Four areas are outlined as having “the greatest potential for emissions reduction”:

• Natural gas use in stationary fuel combustion

• Emissions associated with ADM corn processing stationary fuel combustion

• Natural gas consumption in Linn County

• Grid electricity emission factors

Completing another greenhouse gas inventory in two to five years is recommended, with a goal of assessing inventories yearly, the report’s authors said.

“The next steps are to forecast emissions, set an emissions reduction target, and build upon the existing Sustainability Action Plan with a more robust Climate Action Plan that identifies specific quantified strategies that can cumulatively meet that target,” the report said.

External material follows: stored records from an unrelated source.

-- ==== Sys2Proof/Machine/Sparse.lean ====
section
/-! DEFINITION. The S-unit: compressed forms, SPENC, SPDEC and SPMM (chapter 7). -/

namespace Sys2Proof.Machine

open Reg

/-- The stored elements of a row: column and pattern, columns ascending (R146). -/
abbrev SpRow := List (Nat × Nat)

/-- Whether an element pattern is not zero in value (R146). -/
def nonZero (efmt v : Nat) : Bool :=
  match decodeElem efmt v with
  | .fin _ n _ => n != 0
  | _ => true

/-! ### Reading a body (R147, R151) -/

/-- The next n bytes as a number, and the rest. -/
def takeNum (n : Nat) (bs : List Byte) : Option (Nat × List Byte) :=
  if n ≤ bs.length then some (leNat (bs.take n), bs.drop n) else none

/-- The next k numbers of n bytes each. -/
def takeNums (n : Nat) : Nat → List Byte → Option (List Nat × List Byte)
  | 0, bs => some ([], bs)
  | k + 1, bs =>
    match takeNum n bs with
    | some (v, r) => (takeNums n k r).map (fun x => (v :: x.1, x.2))
    | none => none

/-- The non-zero elements of a row of patterns. -/
def denseRow (efmt : Nat) (ps : List Nat) : SpRow := (ps.zipIdx.filter (fun p => nonZero efmt p.1)).map (fun p => (p.2, p.1))

/-- Rows of a DENSE body. -/
def readDense (efmt w cols : Nat) : Nat → List Byte → Option (List SpRow × List Byte)
  | 0, bs => some ([], bs)
  | r + 1, bs =>
    match takeNums w cols bs with
    | some (ps, rest) => (readDense efmt w cols r rest).map (fun x => (denseRow efmt ps :: x.1, x.2))
    | none => none

/-- The groups of a BMV64 row, from group g on. -/
def readBmvRow (w cols : Nat) : Nat → Nat → List Byte → Option (SpRow × List Byte)
  | 0, _, bs => some ([], bs)
  | k + 1, g, bs =>
    match takeNum 8 bs with
    | none => none
    | some (map, r1) =>
      let set := (List.range 64).filter (fun j => map.testBit j)
      if set.any (fun j => decide (cols ≤ 64 * g + j)) then none
      else match takeNums w set.length r1 with
        | none => none
        | some (vs, r2) =>
          (readBmvRow w cols k (g + 1) r2).map (fun x => ((set.map (fun j => 64 * g + j)).zip vs ++ x.1, x.2))

/-- Rows of a BMV64 body. -/
def readBmv (w cols : Nat) : Nat → List Byte → Option (List SpRow × List Byte)
  | 0, bs => some ([], bs)
  | r + 1, bs =>
    match readBmvRow w cols ((cols + 63) / 64) 0 bs with
    | some (row, rest) => (readBmv w cols r rest).map (fun x => (row :: x.1, x.2))
    | none => none

/-- Strictly ascending. -/
def ascending : List Nat → Bool
  | a :: b :: l => decide (a < b) && ascending (b :: l)
  | _ => true

/-- A CSRB body. -/
def readCsrb (w rows cols entries : Nat) (bs : List Byte) : Option (List SpRow × List Byte) :=
  let nb := (cols + 65535) / 65536
  match takeNums 4 (rows * nb + 1) bs with
  | none => none
  | some (ptr, r1) =>
    match takeNums 2 entries r1 with
    | none => none
    | some (ix, r2) =>
      match takeNums w entries r2 with
      | none => none
      | some (vs, r3) =>
        let steps := ptr.zip (ptr.drop 1)
        if ptr.headD 1 ≠ 0 ∨ ptr.getLastD 0 ≠ entries ∨ steps.any (fun p => decide (p.2 < p.1)) then none
        else
          let all := ix.zip vs
          let blocks := steps.zipIdx.map (fun s => (s.2 % (max nb 1), (all.drop s.1.1).take (s.1.2 - s.1.1)))
          if blocks.all (fun b => ascending (b.2.map (fun e => e.1)) && b.2.all (fun e => decide (b.1 * 65536 + e.1 < cols)))
          then
            let rowsOf := cut (max nb 1) rows blocks
            some (rowsOf.map (fun r => r.flatMap (fun b => b.2.map (fun e => (b.1 * 65536 + e.1, e.2)))), r3)
          else none

/-- A COO body. -/
def readCoo (w rows cols entries : Nat) (bs : List Byte) : Option (List SpRow × List Byte) :=
  match takeNums 4 entries bs with
  | none => none
  | some (rs, r1) =>
    match takeNums 4 entries r1 with
    | none => none
    | some (cs, r2) =>
      match takeNums w entries r2 with
      | none => none
      | some (vs, r3) =>
        let keys := (rs.zip cs).map (fun p => p.1 * 2 ^ 32 + p.2)
        if rs.any (fun r => decide (rows ≤ r)) ∨ cs.any (fun c => decide (cols ≤ c)) ∨ ascending keys = false then none
        else
          let es := rs.zip (cs.zip vs)
          some ((List.range rows).map (fun r => (es.filter (fun e => e.1 == r)).map (fun e => e.2)), r3)

/-- One row of an RLZ body, from column c on. -/
def readRlzRow (w cols : Nat) : Nat → Nat → List Byte → Option (SpRow × List Byte)
  | 0, _, _ => none
  | k + 1, c, bs =>
    match bs with
    | [] => none
    | b :: r =>
      if b = 0xFE then (if c ≤ cols then some ([], r) else none)
      else if b = 0xFF then (if c + 254 ≤ cols then readRlzRow w cols k (c + 254) r else none)
      else
        let col := c + b.toNat
        if cols ≤ col then none
        else match takeNum w r with
          | none => none
          | some (v, r2) => (readRlzRow w cols k (col + 1) r2).map (fun x => ((col, v) :: x.1, x.2))

/-- Rows of an RLZ body. -/
def readRlz (w cols : Nat) : Nat → List Byte → Option (List SpRow × List Byte)
  | 0, bs => some ([], bs)
  | r + 1, bs =>
    match readRlzRow w cols (bs.length + 1) 0 bs with
    | some (row, rest) => (readRlz w cols r rest).map (fun x => (row :: x.1, x.2))
    | none => none

/-- The rows of a slot's block, where it is not malformed (R145, R151). -/
def readSlot (d : TDesc) (bs : List Byte) : Option (List SpRow) :=
  let h := BitVec.ofNat 64 (leNat (bs.take 8))
  let body := leNat ((bs.drop 12).take 4)
  let entries := leNat ((bs.drop 8).take 4)
  let f := bits h 3 0
  let rows := d.dim 1
  let cols := d.dim 0
  if bits h 15 13 ≠ 0 ∨ bits h 7 5 ≠ 0 ∨ !(f == 0 || isSlot f) ∨ (h.getLsbD 4 ∧ f ≠ 0) ∨ bits h 12 8 ≠ d.efmt
      ∨ bits h 31 16 ≠ rows ∨ bits h 63 32 ≠ cols ∨ d.capacity < 16 + body then none
  else
    let b := (bs.drop 16).take body
    let r := if f = 0 then readDense d.efmt d.w cols rows b
      else if f = 1 then readBmv d.w cols rows b
      else if f = 3 then readCsrb d.w rows cols entries b
      else if f = 4 then readCoo d.w rows cols entries b
      else readRlz d.w cols rows b
    match r with
    | some (rs, []) => if (rs.map List.length).foldl (· + ·) 0 = entries then some rs else none
    | _ => none

/-- Metadata bytes are of no consequence to results; the slot of a descriptor in a tile's TLS. -/
def Tile.slot (v : Tile) (d : TDesc) : Option (List SpRow) := readSlot d (v.tlsBytes d.base d.capacity)

/-! ### Writing a body (R147, R150) -/

/-- The dense patterns of a row. -/
def fillRow (cols : Nat) (row : SpRow) : List Nat :=
  (List.range cols).map (fun c => ((row.find? (fun e => e.1 == c)).map (fun e => e.2)).getD 0)

/-- A BMV64 row. -/
def writeBmvRow (w cols : Nat) (row : SpRow) : List Byte :=
  (List.range ((cols + 63) / 64)).flatMap (fun g =>
    let es := row.filter (fun e => e.1 / 64 == g)
    leBytes 8 (es.foldl (fun m e => m + 2 ^ (e.1 % 64)) 0) ++ es.flatMap (fun e => leBytes w e.2))

/-- A CSRB body. -/
def writeCsrb (w cols : Nat) (rows : List SpRow) : List Byte :=
  let nb := (cols + 65535) / 65536
  let blocks := rows.flatMap (fun r => (List.range nb).map (fun b => r.filter (fun e => e.1 / 65536 == b)))
  let ptr := blocks.foldl (fun (a : List Nat × Nat) b => (a.1 ++ [a.2], a.2 + b.length)) ([], 0)
  let es := blocks.flatten
  (ptr.1 ++ [ptr.2]).flatMap (leBytes 4) ++ es.flatMap (fun e => leBytes 2 (e.1 % 65536)) ++ es.flatMap (fun e => leBytes w e.2)

/-- A COO body. -/
def writeCoo (w : Nat) (rows : List SpRow) : List Byte :=
  let es := rows.zipIdx.flatMap (fun r => r.1.map (fun e => (r.2, e)))
  es.flatMap (fun e => leBytes 4 e.1) ++ es.flatMap (fun e => leBytes 4 e.2.1) ++ es.flatMap (fun e => leBytes w e.2.2)

/-- The codes of a run of zeros before a value. -/
def rlzGap (gap : Nat) : List Byte := List.replicate (gap / 254) 0xFF ++ [BitVec.ofNat 8 (gap % 254)]

/-- An RLZ row, from column c on. -/
def writeRlzRow (w : Nat) : Nat → SpRow → List Byte
  | _, [] => [0xFE]
  | c, e :: r => rlzGap (e.1 - c) ++ leBytes w e.2 ++ writeRlzRow w (e.1 + 1) r

/-- The body of a form. -/
def writeBody (f w cols : Nat) (rows : List SpRow) : List Byte :=
  if f = 1 then rows.flatMap (writeBmvRow w cols)
  else if f = 3 then writeCsrb w cols rows
  else if f = 4 then writeCoo w rows
  else rows.flatMap (writeRlzRow w 0)

/-- The form that a request gets among the variable forms: the smallest, and among equals the lowest code (R150). -/
def pickForm (req w cols : Nat) (rows : List SpRow) : Nat × List Byte :=
  if req ≠ 0 then (req, writeBody req w cols rows)
  else
    let all := [1, 3, 4, 5].map (fun f => (f, writeBody f w cols rows))
    all.foldl (fun a b => if b.2.length < a.2.length then b else a) (1, writeBody 1 w cols rows)

/-- The block that SPENC writes for a request: form, block bytes, and whether DENSE replaced a form. -/
def encodeBlock (req : Nat) (d : TDesc) (raw : List (List Nat)) : Nat × List Byte × Bool :=
  let rows := raw.map (denseRow d.efmt)
  let p := pickForm req d.w (d.dim 0) rows
  let dense := d.dim 0 * d.dim 1 * d.w
  let avoided := decide (dense ≤ p.2.length)
  let body := if avoided then raw.flatMap (fun r => r.flatMap (leBytes d.w)) else p.2
  let f := if avoided then 0 else p.1
  let entries := (rows.map List.length).foldl (· + ·) 0
  let h := f + (if avoided then 16 else 0) + d.efmt * 2 ^ 8 + d.dim 1 % 65536 * 2 ^ 16 + d.dim 0 * 2 ^ 32
  (f, leBytes 8 h ++ leBytes 4 entries ++ leBytes 4 body.length ++ body, avoided)

/-! ### SPENC (R149, R150) -/

/-- Whether two blocks have one extent and EFMT. -/
def sameExtent (a b : TDesc) : Bool := a.dim 0 == b.dim 0 && a.dim 1 == b.dim 1

/-- SPENC's status. -/
def spencStatus (req : Nat) (d a : TDesc) : Nat :=
  let slotReq := req == 0 || isSlot req
  if !(slotReq || req == 6) then ST_FMT
  else if a.cfmt ≠ 0 ∨ a.efmt ≠ d.efmt then ST_FMT
  else if slotReq ∧ (a.slotFmt = false ∨ isSlot d.cfmt = false ∨ d.slotFmt = false) then ST_FMT
  else if req = 6 ∧ (!(decide (5 ≤ a.efmt ∧ a.efmt ≤ 9)) ∨ a.agrees = false ∨ d.cfmt ≠ 6 ∨ d.agrees = false ∨ d.scale ≠ 0)
  then ST_FMT
  else if a.space ≠ 1 ∨ d.space ≠ 1 ∨ 1 < a.ndim ∨ 1 < d.ndim ∨ sameExtent a d = false ∨ a.packed = false
      ∨ a.dim 0 = 0 ∨ (slotReq ∧ 65535 < a.dim 1) ∨ (req = 6 ∧ d.stride 1 < (d.span : Int)) ∨ a.inTls = false
      ∨ d.inTls = false ∨ overlap a d then ST_RANGE
  else ST_OK

/-- SPENC. Its result register is held until the encoding ends. -/
def execSpenc (k : CtxId) (w : FmtB) (s : State) : Out :=
  done s (s.issueB k w (w.legal .t .t .no .g (ox 3 0)) (fun s =>
    let x := s.ctx k
    let d := TDesc.of (x.desc w.rd.toNat)
    let a := TDesc.of (x.desc w.ra.toNat)
    let st := spencStatus (w.ox 3 0) d a
    if st ≠ ST_OK then some (s.finish k w st)
    else
      let writes := Region.greg k.ctx w.rc.toNat :: d.regions
      if s.waits k 2 a.regions writes then none
      else
        let e := { s.queued k 7 1 w with
                   d := x.desc w.rd.toNat, a := x.desc w.ra.toNat, reads := a.regions, writes := writes }
        some ((s.enqueue k 2 e).finish k w ST_OK)))

/-- Writes SPENC's result; where SD names the same register, the status written at issue stays (R58). -/
def State.spencResult (s : State) (t : Nat) (e : Queued) (f n : Nat) : State :=
  if e.w.rc = e.w.sd then s
  else s.mapCtx (ctxId t e.ctx) (fun x => x.setG e.w.rc.toNat (BitVec.ofNat 64 (f + n * 16)))

/-- SPENC's writes. -/
def State.spencRun (s : State) (t : Nat) (e : Queued) : State :=
  let v := s.tile t
  let d := TDesc.of e.d
  let a := TDesc.of e.a
  let g := (v.ctx e.ctx).glove
  if e.w.ox 3 0 = 6 then
    let rows := (a.rows.zip d.rows).map (fun r =>
      (r.2.1.toNat, v.tlsBytes r.1.1.toNat a.rowBytes ++ v.tlsBytes r.1.2.toNat (a.dim 0 / 32)))
    let s := s.setTile t (rows.foldl (fun v r => v.setTls g r.1 r.2) v)
    s.spencResult t e 6 (a.dim 1 * d.span)
  else
    let r := encodeBlock (e.w.ox 3 0) a (v.rawRows a)
    let s := s.setTile t (v.setTls g d.base r.2.1)
    let s := if r.2.2 then s.bump (TILE_SPM_CNT0 t) TILE_SPM_CNT0_AVOIDED 1 else s
    s.spencResult t e r.1 r.2.1.length

/-! ### SPDEC (R152) -/

/-- SPDEC's status, on the tile that holds the block. -/
def spdecStatus (v : Tile) (d a : TDesc) : Nat :=
  let slot := isSlot a.cfmt
  let range := a.space ≠ 1 ∨ d.space ≠ 1 ∨ 1 < a.ndim ∨ 1 < d.ndim ∨ sameExtent a d = false ∨ d.packed = false
    ∨ (slot ∧ 65535 < a.dim 1) ∨ (a.cfmt = 2 ∧ (a.dim 0 % 4 ≠ 0 ∨ a.stride 1 < (a.span : Int)))
    ∨ (a.cfmt = 6 ∧ a.stride 1 < (a.span : Int)) ∨ a.inTls = false ∨ d.inTls = false ∨ overlap a d
  if d.cfmt ≠ 0 ∨ d.efmt ≠ a.efmt ∨ !(slot || a.cfmt == 2 || a.cfmt == 6) then ST_FMT
  else if slot ∧ (a.slotFmt = false ∨ d.sfmt ≠ 0) then ST_FMT
  else if a.cfmt = 6 ∧ (a.agrees = false ∨ a.scale ≠ 0 ∨ d.sfmt ≠ 1 ∨ d.group ≠ 1 ∨ d.agrees = false) then ST_FMT
  else if slot ∧ a.space = 1 ∧ a.inTls ∧ (v.slot a).isNone then ST_FMT
  else if range then ST_RANGE
  else ST_OK

/-- SPDEC. Its check of the block waits for earlier instructions that write it. -/
def execSpdec (k : CtxId) (w : FmtB) (s : State) : Out :=
  done s (s.issueB k w (w.legal .t .t .no .no 0) (fun s =>
    let x := s.ctx k
    let d := TDesc.of (x.desc w.rd.toNat)
    let a := TDesc.of (x.desc w.ra.toNat)
    if s.locked k a.regions [] then none
    else
      let st := spdecStatus (s.tile k.tile) d a
      if st ≠ ST_OK then some (s.finish k w st)
      else if s.waits k 2 a.regions d.regions then none
      else
        let e := { s.queued k 7 2 w with
                   d := x.desc w.rd.toNat, a := x.desc w.ra.toNat, reads := a.regions, writes := d.regions }
        some ((s.enqueue k 2 e).finish k w ST_OK)))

Linn County will begin recruiting members in September for the Climate Advisory Committee, which will include individuals from the industrial, commercial and residential sectors. They will be tasked with helping to complete the yearly greenhouse gas inventories.

The county is also holding public forums in the coming weeks to inform residents about the baseline greenhouse gas inventory and get feedback from residents for the climate action plan.

These public forums will begin next week and take place throughout the month of August.

Saturday, Aug. 14, Saturday, Aug. 21 and Saturday, Aug. 28: Fillmore Gardens, 520 11th St. NW in Cedar Rapids, at 10 a.m.

Sunday, Aug. 15: Matthew 25, 201 3rd Ave. SW in Cedar Rapids, at 6 p.m.

Tuesday, Aug. 31: African American Museum of Iowa, 55 12th Ave. SE in Cedar Rapids at 5 p.m.

Online registration is encouraged for each event.